The participants had a mean age of 31.5 years (range 22-43 years); mean height of 178.4 cm (range 165-192 cm), and a mean weight of 80.8 Kg (range 63-105). Mean duration of the hypoxic exposure was 4 min (range 3-5 min). A Student's paired t-test showed that there was a significant difference in the serum activity of ALT following altitude chamber experience (19.2 ± 1.5 vs. 23.1 ±1.9 U/L, respectively; P = 0.014; Figure 1 A). The mean serum activity of AST was significantly higher in the military aircrew subjects following altitude chamber experience than before (25.8 ± 1.6 vs. 41.6 ± 2.2 U/L, respectively; P = 0.001; Figure 1 B).

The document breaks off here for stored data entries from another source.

-- ==== Sys2Proof/Tests/WitnessQueues.lean ====
section
/-! SUPPORT. Concrete states that meet the hypotheses of the statements about translations, slices, leases and front ends. -/

-- One theorem after another: every test evaluates in the kernel, and tests in parallel cost a thread stack each.
set_option Elab.async false

namespace Sys2Proof.Tests

open Sys2Proof Sys2Proof.Machine Sys2Proof.Claims

/-- The function that returns, and the same with a parameter. -/
def retFunc : LFunc :=
  { nparam := 0, restype := 0, entry := true, levels := 0, budget := 0, params := [], blocks := [⟨[], (0, 0), [[0xA2000000]]⟩], reserve := [] }
def retObj : Obj :=
  { obj1 with funcs := [retFunc, { retFunc with nparam := 1, params := [8], blocks := [⟨[8], (0, 0), [[0xA2000000]]⟩] }], bars := [] }

/-- A stub that is being translated, for a key and its waiters, on a cluster with a core mask. -/
def asking (key : TKey) (waiters : List (Nat × Nat)) (cmask : BitVec 12 := 0xFFF) : State :=
  { shared with
    objs := [(1, retObj)], fuses := { cmask := [(0, cmask)] }
    clusters := [(0, { stubs := [⟨key, .translating, 0, 0, waiters, 0⟩] })] }

/-- Context 0 awaits the block 0 of translation 1, which stands in the resident memory or is too large for it. -/
def fetches (n : Nat) : State :=
  let s := site { two (pair ⟨1, 0⟩) ready ready with fetching := some (1, 0), regs := { segs with bregs := [(0, ⟨some ⟨1, 3⟩, some 7, false⟩)] } }
  { s with clusters := [(0, { cluster0 with trans := [(1, { caller with words := List.replicate n 0x8000 })] })] }

/-- The translation of the function that returns. -/
def retTrans : Trans :=
  { key := ⟨1, 0, 0, 16⟩, words := [0x8000C000, 0, 0x44000000], pmap := [⟨0, true, false, true, false, 0, 0, 65535, []⟩], frame := 1, advance := 0
    segs := [(0, 3)], attr := [(0, 0, 0)] }

def goodKey : TKey := ⟨1, 0, 0, 16⟩
def failing : TKey := ⟨1, 1, 0, 0⟩
def fits : State := asking goodKey [(0, 0)]
def fails : State := asking failing [(0, 0)]
def noRoom : State := asking goodKey [(0, 0)] 0

/-- The stub of the key stands TRANSLATING with context 0 of core 0 in wait. -/
def stubAsks (s : State) (key : TKey) : Bool := s.stub 0 key == some ⟨key, .translating, 0, 0, [(0, 0)], 0⟩

theorem meets_Translations : stubAsks fits goodKey = true ∧ fits.partOfCluster 0 = some (0, { part0 with spare := 1 }) ∧
    fits.translationOf 0 goodKey = some (.done retTrans) ∧ (fits.cluster 0).heapUsed + retTrans.heapBytes ≤ fits.heapCap 0 := by decide +kernel

theorem meets_Translations_failed : stubAsks fails failing = true ∧ fails.translationOf 0 failing = some (.failed 2) ∧
    stubAsks noRoom goodKey = true ∧ noRoom.translationOf 0 goodKey = some (.done retTrans) ∧ noRoom.heapCap 0 < retTrans.heapBytes ∧
    (47 : Nat) < 48 := by decide +kernel

theorem meets_Translations_code : ((fetches 4).ctx 0 0).fetching = some (1, 0) ∧ (fetches 4).fitsResident 0 1 = true ∧
    tget ((fetches 4).ctx 0 0).regs.bregs 0 = some ⟨some ⟨1, 3⟩, some 7, false⟩ := by decide +kernel

theorem meets_Translations_window : ((fetches 40000).ctx 0 0).fetching = some (1, 0) ∧ (fetches 40000).fitsResident 0 1 = false := by
  have h : (fetches 40000).trWords 0 1 = 40000 := by
    show (List.replicate 40000 (0x8000 : W32)).length = 40000
    exact List.length_replicate
  exact ⟨rfl, by simp [State.fitsResident, h, residentWords]⟩

/-- Line 5 with two writes that wait until tick 100, at a tick. -/
def heldWrite : PWrite := { bytes := [(640, 7), (767, 9)], key := some 0, owners := [(0, 0, 1)], id := some 3 }
def held (tick : Nat) : State :=
  { shared with now := 17 * tick, phys := { lines := [(5, { waiting := [heldWrite, heldWrite], expiry := 100 })] } }

/-- Line 5 replicated to clusters 16 and 31 of die 1, with a lease at cluster 16 until tick 100. -/
def copied (tick : Nat) (collapse : List CollapseNode) : State :=
  { shared with
    now := 17 * tick
    phys := { lines := [(5, { waiting := [{ heldWrite with id := none }], collapsing := true, collapse := collapse })]
              pkgDir := [(5, [1])], dieDir := [(5, [16, 31])], replicas := [(5, [⟨16, 100, false⟩])] } }

/-- The writes of line 5 that a cluster has combined since tick 0. -/
def combined : WcbEntry := { since := 0, key := some 0, bytes := [(640, 7)], owners := [(0, 0, 1)] }

/-- Line 5 in the L1 of core 0. -/
def l1Line : L1Line := { data := [], key := 0, e := 0, version := 3, mask := BitVec.allOnes 128 }

/-- Line 5 in the L1 of core 0, written last by a context, with the writes of its cluster combined since tick 0, and leased at home until
a tick. -/
def cached (spec : Option Spec) (writer : Option (Nat × Nat)) (tick : Nat) (expiry : Nat := 0) : State :=
  let s := site { two (pair ⟨1, 0⟩) ready ready with spec := spec, fence := some ⟨9, 0, [5]⟩ }
  { s with
    now := 17 * tick, phys := { lines := [(5, { version := 3, writer := writer, expiry := expiry })] }
    clusters := [(0, { cluster0 with wcb := [(5, combined)] })] }.modCore 0 fun c => { c with l1 := [(5, l1Line)] }

/-- A load of line 5 of version v, and the window that it stands in. -/
def specLoad (v : Nat) : SpecLoad := { line := 5, bundle := 0, group := pair ⟨1, 0⟩, latches := [], version := v, answer := none, range := none }
def window (v : Nat) : Spec := { bundles := 1, written := [0], loads := [specLoad v], saves := [], taint := [] }

theorem meets_SlicesAndLeases : ((held 100).line 5).waiting = [heldWrite, heldWrite] ∧ ((held 100).line 5).collapsing = false ∧
    (held 100).writeReady 5 heldWrite ≤ (held 100).gtc ∧ (heldWrite.bytes.map (·.1)).Nodup ∧ (held 99).gtc < (held 99).writeReady 5 heldWrite ∧
    Memory.wf (held 100).phys.dram = true ∧ (held 100).phys.overlay.Pairwise fun a b => a.1 < b.1 := by decide +kernel

theorem meets_SlicesAndLeases_collapse : tgetD (copied 0 []).phys.pkgDir 5 [] = [1] ∧ tgetD (held 0).phys.pkgDir 5 [] = [] ∧
    (copied 0 []).clustersOn 5 1 = [16, 31] ∧ (held 0).clustersOn 5 1 = [] ∧ (copied 100 []).replicaOf 5 16 = some ⟨16, 100, false⟩ ∧
    100 ≤ (copied 100 []).gtc ∧ (copied 99 []).gtc < 100 ∧ ((copied 0 [.die 1]).line 5).collapse = [.die 1] ∧
    ((copied 0 [.replica 31]).line 5).collapse = [.replica 31] ∧ (copied 0 [.replica 31]).phys.dieDir.Pairwise (fun a b => a.1 < b.1) ∧
    ((copied 0 []).line 5).waiting ≠ [] := by decide +kernel

def unwritten : State := cached none none 0
def foreign : State := cached none (some (7, 0)) 0
def written : State := cached none (some (0, 0)) 0
def leased : State := cached none (some (0, 0)) 0 200

theorem meets_SlicesAndLeases_promotion : (unwritten.ctx 0 0).fence = some ⟨9, 0, [5]⟩ ∧ (unwritten.line 5).writer = none ∧
    (foreign.line 5).writer = some (7, 0) ∧ (foreign.ctx 7 0).state ≠ .active ∧ (written.line 5).writer = some (0, 0) ∧
    (written.ctx 0 0).state = .active ∧ (written.releaseStart 0 0 0 7).releaseReady 0 0 7 = true ∧ (leased.line 5).writer = some (0, 0) ∧
    (leased.releaseStart 0 0 0 7).releaseReady 0 0 7 = false := by decide +kernel

theorem meets_SlicesAndLeases_lines : (cached none none 64).wcbEntry 0 5 = some combined ∧ combined.since + 64 ≤ (cached none none 64).gtc ∧
    (cached none none 63).gtc < combined.since + 64 ∧ tget (unwritten.core 0).l1 5 = some l1Line ∧ (unwritten.ctx 0 0).spec = none ∧
    (unwritten.grantAgain 0 5 none).2.1 ≠ 0 := by decide +kernel

/-- A renewal that cannot be granted: a write of the line waits. -/
def refused : State := unwritten.modLine 5 fun n => { n with waiting := [heldWrite], collapsing := true }

theorem meets_SlicesAndLeases_windows : (refused.grantAgain 0 5 none).2.1 = 0 ∧ ((cached (some (window 2)) none 0).ctx 0 0).spec = some (window 2) ∧
    (specLoad 2).version ≠ ((cached (some (window 2)) none 0).line 5).version ∧ (window 2).loads = [specLoad 2] ∧
    (specLoad 3).version = ((cached (some (window 3)) none 0).line 5).version := by decide +kernel

/-- Words in memory under key slot 0. -/
def words (pa : Nat) (ws : List Word) : List (Nat × Byte) := bytesAt pa (ws.flatMap fun w => natToBytes 8 w.toNat)

/-- Queue 255 of die 0 in address space 0, with its ring of 16 packets at 1 MiB. -/
def queue (u : Queue) (ws : List (Nat × Byte)) (job : List CopyJob := []) : State :=
  let s := site (two (pair ⟨1, 0⟩) ready ready)
  { s with
    fes := [(0, { base := word64 (2 ^ 16), cmd := 0xFF00, queues := [(255, u)], jobs := job, nextJob := 4 })]
    phys := ({ dram := [] } : Phys).putDram (some 0) ws }

/-- The queue's descriptor at physical address 64 KiB + 64 · 255, kept below the keys. -/
def described (u : Queue) (ws : List Word) : State :=
  let s := queue u []
  { s with phys := ({ dram := [] } : Phys).putDram none (words (2 ^ 16 + 64 * 255) ws) }

/-- An active queue with packets to issue. -/
def active (ps : List Packet) : Queue := { state := .active, ring := 2 ^ 20, log2n := 4, seen := ps.length, ahead := ps.length, look := ps, nextId := 9 }

/-- A packet of a type with words 1 and up. -/
def packet (ty : Nat) (ws : List Word) : Packet :=
  { id := 5, words := word64 (ty * 2 ^ 56) :: ws ++ List.replicate (7 - ws.length) 0, parent := none, bad := none }

/-- A descriptor of a ring of 2^n packets with READ and WRITE. -/
def desc (read write : Nat) : List Word := [word64 (2 ^ 20 + 4), 0, word64 write, word64 read, 0, 0, 0, 0]

/-- A packet of queue 255 that has issued. -/
def atWork (p : Packet) (sig : Option Nat := none) (stage : Nat := 0) (waits : List (Nat × Nat) := []) : Issued := ⟨p, sig, waits, stage⟩

/-- The queue with descriptors: disabled and well-formed or not, active, aborted, suspended with a BARRIER, and active within a CALL, with
WRITE 2, 16 and 17. -/
def disabledQ : State := described {} (desc 1 2)
def badDescQ : State := described {} [word64 (2 ^ 20 + 3)]
def activeQ (write : Nat) : State := described (active []) (desc 0 write)
def abortedQ : State := described { active [] with state := .aborted } (desc 1 2)
def suspendedQ : State := described { active [] with state := .suspended, issued := [atWork (packet 3 [])] } (desc 1 2)
def callingQ : State := described { active [] with issued := [atWork (packet 5 [0, 8192, 1])] } (desc 1 2)

def descFacts (s : State) : Bool := descOk ((List.range 8).map fun i => s.descWord 0 255 i)

theorem meets_QueueCommands : (disabledQ.queue 0 255).state = .disabled ∧ descFacts disabledQ = true ∧ descFacts badDescQ = false ∧
    ((activeQ 16).queue 0 255).state = .active ∧ (abortedQ.queue 0 255).state = .aborted ∧ (suspendedQ.queue 0 255).state = .suspended ∧
    (packet 3 []).type = 3 ∧ (packet 3 []).bad = none ∧ packetCount ((activeQ 16).descWord 0 255 2).toNat ((activeQ 16).queue 0 255).read ≤ 2 ^ 4 ∧
    2 ^ 4 < packetCount ((activeQ 17).descWord 0 255 2).toNat ((activeQ 17).queue 0 255).read := by decide +kernel

theorem meets_QueueCommands_entered : (callingQ.queue 0 255).state ≠ .disabled ∧ (callingQ.queue 0 255).issued = [atWork (packet 5 [0, 8192, 1])] ∧
    (callingQ.queue 0 255).find 5 = some (atWork (packet 5 [0, 8192, 1])) ∧ (packet 5 [0, 8192, 1]).enters = true ∧
    (∀ x ∈ (callingQ.queue 0 255).issued, x.packet.parent ≠ some 5) ∧ (255 : W32).toNat < 256 ∧ (256 : Nat) ≤ (256 : W32).toNat ∧
    callingQ.phase = .running := by decide +kernel

/-- The packets of every kind, with pointers into page 0, where the words at 8 KiB and up are not zero. -/
def cells : List (Nat × Byte) := words 8192 [1, word64 (2 ^ 63 + 5), 0]
def issues (p : Packet) (stack : List Frame := []) : State := queue { active [p] with stack := stack, stopped := true } cells
def starts (s : State) (ptrs : Packet → List (Word × AccessKind)) (p : Packet) : Bool :=
  (s.queue 0 255).canIssue && p.bad.isNone && (s.issueHead 0 255).any fun e =>
    let a := e.2.reachAll (e.2.queueSpace 0 (e.2.queue 0 255)) ((((e.2.queue 0 255).find e.1.id).bind (·.sig)).toList.map fun va => (va, AccessKind.atomic))
    let b := a.2.reachAll (e.2.queueSpace 0 (e.2.queue 0 255)) ((ptrs e.1).map fun w => ((e.2.queue 0 255).va w.1, w.2))
    e.1 == p && a.1 && b.1

theorem starts_of {s : State} {ptrs : Packet → List (Word × AccessKind)} {p : Packet} (h : starts s ptrs p = true) :
    ∃ u, Starts s 0 255 ptrs p u := by
  simp only [starts, Bool.and_eq_true, Option.isNone_iff_eq_none, Option.any_eq_true, beq_iff_eq, Prod.exists] at h
  obtain ⟨⟨hc, hb⟩, q, v, hv, ⟨rfl, ha⟩, hr⟩ := h
  exact ⟨_, hc, hb, v, hv, ha, Prod.ext hr rfl⟩

def barrierPacket : Packet := { packet 3 [] with words := [word64 (3 * 2 ^ 56 + 5 * 2 ^ 40), 0, 8192, 8200, 8208, 0, 8] }

/-- Every kind of packet with its pointers and the stack of the look-ahead: COND taken, not taken, empty and on a full stack; LOOP first and with a body
that has run three times, of 4, 3 and any number of iterations, and with a predicate of zero. -/
def body3 : List Frame := [⟨5, 0, 1, 1, 3, true⟩]
def fullStack : List Frame := List.replicate 8 ⟨1, 0, 0, 1, 1, false⟩
def condPacket (at_ len : Nat) : Packet := packet 8 [0, word64 at_, 0, word64 len, 64, word64 len]
def loopPacket (at_ count : Nat) : Packet := packet 9 [0, word64 at_, 0, 1, word64 count]

def kinds : List ((Packet → List (Word × AccessKind)) × Packet) :=
  [(fun _ => [], packet 0 []), (fun _ => [], packet 6 []), (fun _ => [], packet 7 [8192]),
   (fun p => [(p.word 2, .load)], packet 5 [0, 8192, 1]), (signalPtrs, packet 4 [8192, 8192, 7]),
   (fun p => [(p.word 2, .store)], packet 10 [8192, 8192]), (waitPtrs, barrierPacket), (copyPtrs, packet 2 [0, 8192, 12288, 2 ^ 32 - 1])]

Serum Concentrations of (A) Alanine Aminotransferase (ALT) and (B) Aspartate Aminotransferase (AST) in Military Aircrew, Before and After Altitude Chamber Experience (P < 0.05).
Serum Concentrations of (A) Alanine Aminotransferase (ALT) and (B) Aspartate Aminotransferase (AST) in Military Aircrew, Before and After Altitude Chamber Experience (P < 0.05).
Figure 1.

Serum Concentrations of (A) Alanine Aminotransferase (ALT) and (B) Aspartate Aminotransferase (AST) in Military Aircrew, Before and After Altitude Chamber Experience (P < 0.05).

5. Discussion

Acute hypobaric hypoxia is documented as the single most serious physiological risk in flights at high altitudes. Simulation of acute hypoxia in an altitude chamber is used for training military aircrews. In this study, the alteration of aminotransferase activities as markers of cell damage, following an experience of acute hypoxia in an altitude chamber, was investigated. We found that the serum activity of aspartate aminotransferase was increased following an acute hypoxia experience.

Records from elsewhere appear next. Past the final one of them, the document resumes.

/-- R50, R51, R54, R60: DRILL, in the order of its checks; in its event EPISODE BEGUN is raised before the notices of the
freeze and the recovery (log 36, DESIGN CHOICE). R60: an episode of either cause opens: its number follows the counter, it
begins at the present time, it stands first in the history, and EPISODE BEGUN is raised. R49, R53, R60, R63: what a report
of the supply does in each shelf state: a DOWN in STANDBY opens an episode of cause FEED and freezes, one in SETTLING makes
the open record one of cause FEED, one in RECOVERING is a re-dip, and an UP in HOLDUP begins recovery. What the freeze and
the recovery do the statement on them says. R70, R71: the close of the open episode. R51, R52: in SETTLING a READY link of
origin QUEUE that is not the head, with no removal requested, is stood down: PENDING, out of the in-flight set, its queue
entry and its ends kept; and the freeze of the drill is taken exactly where the in-flight set is then empty, after which the
relink engine judges again. That these two are judged after the engine, in this order, is the model's choice (log 6, DESIGN
CHOICE); so is that a slot lost by the freeze that opens a record is counted in it (log 19, DESIGN CHOICE, unsafe), and that
DRILL reads the monitor's own status (log 29, DEDUCED, unsafe). -/
def Obligations.DrillOpensAnEpisode : Prop :=
  (∀ (s : State) (tag form : Byte), s.Ready →
    let f : Frame := { kind := 0x07, tag, body := [form] }
    let refusal := fun st => s.answers f st []
    let allowed := s.blk.ep.shelf = .standby ∧ s.feed.armed = true ∧ s.feed.supply = .up
    (1 < form.toNat → exec (.drill tag [form]) s = refusal .badArg)
    ∧ (form.toNat ≤ 1 → ¬allowed → exec (.drill tag [form]) s = refusal .state)
    ∧ (form = 1 → allowed →
        exec (.drill tag [form]) s = .next
          (s.carriedOut f (fun b => (Blocks.openEpisode s.time .drill s.feed.fmin b).freeze) .ok []))
    ∧ (form = 0 → allowed →
        exec (.drill tag [form]) s = .next
          (s.carriedOut f (fun b => (Blocks.openEpisode s.time .drill s.feed.fmin b).setShelf .settling) .ok [])))
  ∧ (∀ (t : Nat) (cause : EpisodeCause) (fmin : Option Nat) (b : Blocks),
      let number := if b.ep.counter = 65535 then 1 else b.ep.counter + 1
      let e : Episode :=
        { number, cause, begun := t, ended := none, redips := 0, lowestFeed := fmin.getD 8191, frozen := none, verified := 0
          inOrder := 0, late := 0, dropped := 0, deferredAtEnd := none, slotsIntact := 0, slotsFresh := 0, slotsLost := 0
          slotsCovered := 0, firstActivation := none }
      Blocks.openEpisode t cause fmin b = { b with
        ep := { b.ep with counter := number, history := (e :: b.ep.history).take 4 }
        raised := b.raised ++ [.episode .begun number cause 0] })
  ∧ (∀ (ep : EpisodeController) (f : Episode → Episode),
      (∀ e rest, ep.history = e :: rest → e.ended = none → ep.modOpen f = { ep with history := f e :: rest })
      ∧ ((∀ e rest, ep.history = e :: rest → e.ended ≠ none) → ep.modOpen f = ep))
  ∧ (∀ (t : Nat) (fmin : Option Nat) (b : Blocks),
      let told := fun (status : Supply) => { b with ep := { b.ep with supply := status } }
      let redip := fun (e : Episode) => { e with redips := min (e.redips + 1) 65535 }
      let down := Blocks.supplyReport t .down fmin b
      let up := Blocks.supplyReport t .up fmin b
      (b.ep.shelf = .standby → down = (Blocks.openEpisode t .feed fmin (told .down)).freeze)
      ∧ (b.ep.shelf = .settling → down = Blocks.freeze { told .down with
          ep := (told .down).ep.modOpen (fun e => { redip e with cause := .feed }) })
      ∧ (b.ep.shelf = .recovering → down = Blocks.freeze { told .down with ep := (told .down).ep.modOpen redip })
      ∧ (b.ep.shelf = .cold ∨ b.ep.shelf = .holdup → down = told .down)
      ∧ (b.ep.shelf = .holdup → up = (told .up).recover) ∧ (b.ep.shelf ≠ .holdup → up = told .up))
  ∧ (∀ b : Blocks,
      let c := b.standDown
      (b.ep.shelf ≠ .settling → c = b)
      ∧ (b.ep.shelf = .settling →
          c = { b with
            store := { b.store with links := c.store.links }
            engine := { b.engine with inFlight := c.engine.inFlight, backlog := c.engine.backlog }
            bus := { b.bus with relinkQueue := c.bus.relinkQueue } }
          ∧ ∀ id l, b.link id = some l →
            let stood := l.state = .ready ∧ l.removal = false ∧ b.engine.queue.head? ≠ some id
              ∧ ∃ f ∈ b.engine.inFlight, f.link = id ∧ f.origin = .queue
            (stood → c.link id = some { l with state := .pending } ∧ c.entry id = none
                ∧ ∀ o ∈ c.engine.backlog, o.forLink id = false)
            ∧ (¬stood → c.link id = some l ∧ c.entry id = b.entry id)))
  ∧ (∀ (t : Nat) (b : Blocks),
      (b.ep.shelf = .settling → b.engine.inFlight = [] → Blocks.judgeSettled t b = Blocks.judgeEngine t b.freeze)
      ∧ (b.ep.shelf ≠ .settling ∨ b.engine.inFlight ≠ [] → Blocks.judgeSettled t b = b))
  ∧ ∀ (t : Nat) (b : Blocks),
      let busy := ∃ i, (b.slot i).state ∈ [SlotState.dark, .queued, .ramping, .held, .identifying, .loading]
      (∀ e rest, b.ep.history = e :: rest → e.ended = none → b.ep.shelf = .recovering → b.engine.queue = [] → ¬busy →
        Blocks.judgeClose t b = { b with
          ep := { b.ep with
            shelf := .standby
            history := { e with ended := some t, deferredAtEnd := some b.engine.deferred.length } :: rest }
          raised := b.raised ++ [.episode .ended e.number e.cause e.redips] })
      ∧ (b.ep.shelf ≠ .recovering ∨ b.engine.queue ≠ [] ∨ busy → Blocks.judgeClose t b = b)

It has been shown that a small amount of oxygen is stored in the lungs and blood. However, it is only adequate for the maintenance of metabolic processes functioning for about two minutes. Overall, tissue performance depends on effective cell oxygenation, and it is predominantly required in high metabolic tissues, such as; skeletal muscles, cardiac muscles, and the liver. In particular, the center of the hepatic lobules are predisposed to hypoxia-related tissue injury, due to the huge mass of the liver and the complex nature of its lobular structure (7).

At 30,000 feet (9,144 m) altitude, PaO2 is under 30 mmHg and O2 saturation of hemoglobin is under 60%. Thus, aviators experience significant hypoxia in this situation. Hypoxic stresses can injure several types of cells in the human body. In hypoxic tissues, there is a failure of oxidative phosphorylation and a reduction in ATP levels. Anaerobic glycolysis continues for a while, but stops subsequent to glycolytic substrate exhaustion. Anaerobic metabolism is reversible and therefore moderate cellular swelling may occur. However, prolonged ischemia causes irreversible damage to cell membranes causing cell death. Consequently, intracellular proteins, such as; creatine kinase, lactic dehydrogenase, troponins (I and T) in myocardial infarction, amylase in the exocrine pancreas, creatine kinase (MM isoforms) in striated muscle, and AST and ALT in the liver, are released into the bloodstream after injury (8-10).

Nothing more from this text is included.